Её кот, стеклянный сосуд и китайский болванчик

Ева Шелест
Наверное, я не до конца еще осознала, зачем мне она. Зачем я прихожу в старый, запущенный дом, в самом дальнем захолустье старого города, по булыжной мостовой. Прохожу по гулким, темным коридорам, коими когда-то ходила прислуга, и, ступая в некогда блистательный холл, поднимаюсь по полуразрушенной лестнице, рискуя свернуть себе шею.
Но, я делаю это из раза в раз, и меня тянет сюда, будто здесь мой, когда-то потерянный мир, а она – малая частица его.

Она безумно красива, ровно на столько, насколько может быть красива ветхая старуха. Безумна и красива. Даже не знаю, чего в ней больше – красоты или безумия…. и дело не во внешней красоте, это все пустое, проходящее, ветерок. Но она реальна. Света изнутри нет уже давно, он погас, или его погасили… но что-то еще осталось. Возможно, желание любить, или кара за это. Тлеет где-то там, на самом дне, иногда еще поблескивая рубиновым… желание любить.. или кара за это. Оно же - желание, пусть будет так, не проходит никогда, как бы ты не топтал его, как бы не испытывал боль, как бы не защищался...

- Ты же знаешь, деточка, мужчины как дети, у каждого из них свой ад. И мы, зачастую, его хранители… – Говорит она, перебирая тонкими пальцами тщательно уложенные волосы бледно голубого цвета. Они удивительны, и пальцы, и волосы… тонкие и прозрачные, легкие как у младенца. Она сама как младенец, так же чиста и почти непорочна. Словно знает что-то, что знают только дети или старики, сделавшие благословенный круг и вернувшиеся к Великому Началу.

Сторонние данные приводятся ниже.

-- ==== Sys2Proof/Laws/Reset.lean ====
section
/-! SUPPORT. What the operations of a reset can change: the cut of a Depot operation, the record of a stop without a flush. -/

namespace Sys2Proof.Machine.State

/-- Cutting a Depot operation touches Depot words, their marks and erase counts, and the count of free values. -/
theorem cutDepot_frame (s : State) (b : Nat) : ∃ (d : Table Nat) (w : List Nat) (e : Table Nat) (n : Nat),
    s.cutDepot b = { s with sec := { s.sec with depot := d, spoilt := w, erases := e }, free := n } := by
  unfold cutDepot
  split
  · exact ⟨_, _, _, _, rfl⟩
  · rename_i o _
    simp only [nextFree, spoilWords, putDepot, wipeSectors, modSec]
    generalize sectorWords (sectorOf o.word) = ws
    cases o.erase <;> simp only [Bool.false_eq_true, ↓reduceIte] <;> split <;> exact ⟨_, _, _, _, rfl⟩

/-- The same of both banks, as every reset cuts them. -/
theorem cutBoth_frame (s : State) : ∃ (d : Table Nat) (w : List Nat) (e : Table Nat) (n : Nat),
    (s.cutDepot 0).cutDepot 1 = { s with sec := { s.sec with depot := d, spoilt := w, erases := e }, free := n } := by
  obtain ⟨d, w, e, n, h⟩ := cutDepot_frame s 0
  obtain ⟨d', w', e', n', h'⟩ := cutDepot_frame (s.cutDepot 0) 1
  exact ⟨d', w', e', n', by rw [h', h]⟩

/-- A stop without a flush changes what NAND tells of the last flush, and nothing else. -/
theorem crash_frame (s : State) : ∃ (f : List HoldSum) (c : Nat) (ok : Bool) (p d : Nat),
    s.crash = s.modNand fun x => { x with flushed := f, flushCause := c, flushOk := ok, flushParcels := p, flushTime := d } := by
  unfold crash
  split
  · exact ⟨_, _, _, _, _, rfl⟩
  · exact ⟨_, _, _, _, _, rfl⟩

end Sys2Proof.Machine.State
end

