-- ==== Sys2Proof/Certificates/Slice0/Obligations.lean ====
section
/-! DEFINITION. The statements for the provers: one definition of a Prop each, family by family of the command table, then the step, reset and what every step keeps. -/

open Sys2Proof Sys2Proof.Machine

/-! ## Resets, power and alarms (chapters 17, 20) -/

/-- POWER_ON_RESET, GUARD_FULL_RESET, RST_N_RELEASE, ALARM_RELEASE, INPUT_RECOVERED and THERMAL_RESTART complete, each under the conditions the spec gives it, in the state AfterReset describes: straps unsampled, nothing ready, no port, context, key or token request, no Rulebook in force, DRAM, map, write buffer, map engine and Branch Links empty, on the flash side only what lies on the dies; Journey Log and challenge empty, the nonce counter at the stored mark, nothing held; what flash, fuses and the counter sector hold and the waiting commands are kept. The Station clock counts on. While TAMPER is active neither power-on nor RST_N ends the hold (R491, R434, R435, R206, R482, R492). -/
def Obligations.ResetsRestart : Prop :=
  (∀ (offMs : Nat) (s : State), s.plat.tamper = false → ∃ t, exec (.powerOnReset offMs) s = .next t ∧ AfterReset s t ∧ t.sec.clockMs = (s.sec.clockMs + offMs) % 2 ^ 48) ∧
  (∀ s : State, s.plat.hold ≠ .off → ∃ t, exec .guardFullReset s = .next t ∧ AfterReset s t ∧ t.sec.clockMs = s.sec.clockMs) ∧
  (∀ s : State, s.plat.hold = .rstN → s.plat.tamper = false → ∃ t, exec .rstNRelease s = .next t ∧ AfterReset s t ∧ t.sec.clockMs = s.sec.clockMs) ∧
  (∀ s : State, s.plat.hold = .alarm → s.rget Reg.GD_ALARM_TAMPER = 0 → ∃ t, exec .alarmRelease s = .next t ∧ AfterReset s t) ∧
  (∀ s : State, s.media.flush = .done → s.media.nand.flushCause = 1 → 100000 ≤ s.media.vinHigh → ∃ t, exec .inputRecovered s = .next t ∧ AfterReset s t) ∧
  (∀ (c : Int) (s : State), s.media.flush = .done → s.media.nand.flushCause = 2 → c < s.param .thermalWarnC - s.param .thermalHysteresisC →
    (s.media.alsoFailed = true → 100000 ≤ s.media.vinHigh) →
    ∃ t, exec (.thermalRestart c) s = .next t ∧ AfterReset s t) ∧
  (∀ (offMs : Nat) (s : State), s.plat.tamper = true → ∃ t, exec (.powerOnReset offMs) s = .next t ∧ Blanked s t ∧ t.plat.hold = .alarm) ∧
  (∀ s : State, s.plat.hold = .rstN → s.plat.tamper = true → ∃ t, exec .rstNRelease s = .next t ∧ t.plat.hold = .alarm ∧ t.sec = s.sec)

/-- What takes the device down: RST_N low for 10 us or more before ready holds every block; the loss of the supplies; the first alarm, which also erases the root key, drives WP_N low and latches its cause in the register and in the counter sector; with nothing outstanding and nothing dirty a shutdown completes with its mark; and a tamper alarm is not released by its condition (R434, R435, R491, R492, R275). -/
def Obligations.HoldsAndShutdown : Prop :=
  (∀ (lowNs : Nat) (s : State), 10000 ≤ lowNs → s.plat.hold = .none → s.media.flush = .none → s.plat.ready = false →
    ∃ t, exec (.rstNAssert lowNs) s = .next t ∧ Blanked s t ∧ t.plat.hold = .rstN) ∧
  (∀ s : State, s.plat.hold ≠ .off → ∃ t, exec .powerLoss s = .next t ∧ Blanked s t ∧ t.plat.hold = .off) ∧
  (∀ (c : AlarmCause) (rails : Nat) (s : State), s.plat.hold = .none → c ≠ .tamper →
    ∃ t, exec (.alarmRaise c rails) s = .next t ∧ Blanked s t ∧ t.plat.hold = .alarm ∧ t.rget Reg.GD_TICKET_ACTIVE = 0 ∧ t.rget Reg.CE_STAT_ROOT_LOADED = 0 ∧ t.out = s.out ++ [.wpLow] ∧
      t.sec.lastAlarm = s.sec.lastAlarm ||| State.alarmBit c ∧ t.rget (State.alarmField c) = 1) ∧
  (∀ s : State, s.plat.hold = .alarm → s.rget Reg.GD_ALARM_TAMPER = 1 → exec .alarmRelease s = .next { s with plat := { s.plat with tamper := false } }) ∧
  (∀ (k : Nat) (s : State), s.plat.rst = 0 → s.bifur = false → k = 0 → (s.ctl 0).shst = 1 → s.ctxsOf 0 = [] → s.dirtyCount = 0 → s.media.openPage = [] →
    s.media.pages = [] → s.media.flush = .none →
    ∃ t, exec (.shutdownComplete k) s = .next t ∧ (t.ctl 0).shst = 2 ∧ t.media.nand.cleanMark = some s.sec.clockMs ∧ t.media.quiesced = true ∧
      t.media.map = s.media.map ∧ t.sec = s.sec ∧ t.mem.dram = s.mem.dram)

У нее никогда не горят лампы. Только свечи… много свечей… очень много… И зеркала… одно в другом.

Стеклянная химическая колба без маркировки подскакивала на раскаленной до красна сетке старинного примуса …
Почему колба? Странно… Ах, да! Кто-то из ее мужей, кажется, был химиком, она говорила… или аптекарем.

- Это должен быть обязательно «Зеленый порох», деточка. Только он! Я тебе скажу такую вещь! Нигде и никогда я отведывала такого чая, как в бытность мою женой китайского посла, прости, Господь, его душу. Помню, как-то раз пригласили нас в фанзу к одному торговцу мехами….

Еще полностью не заваренный чай походил цветом на абсент. «Зеленый порох» - «Зеленая фея»… я бы выпила сейчас. И именно абсента. Полжизни отдала бы, чтобы почувствовать сейчас легкую эйфорию и ни с чем несравнимый кайф от свободы мысли и ее затейливых форм, когда душа трепещет, а тело почти полностью отключено и есть только твои мысли. Ах, как же жаль, что записывать их тогда нет никакой возможности. Разве что, на диктофон… но это иное.

Чаинки легонько кружились за прозрачным стеклом колбы. Двигались по спирали, поднимались, чтобы затем вновь опуститься на дно, вечное движение жизни… Поднимались, распускались и неспешно падали на дно, окрашивая воду в темное. Темное закручиваясь в тонкий, невсамделишный смерч, а потом, уже почти наверху, расползалось бледнеющими узорами… как когда в воду капнешь чернилами.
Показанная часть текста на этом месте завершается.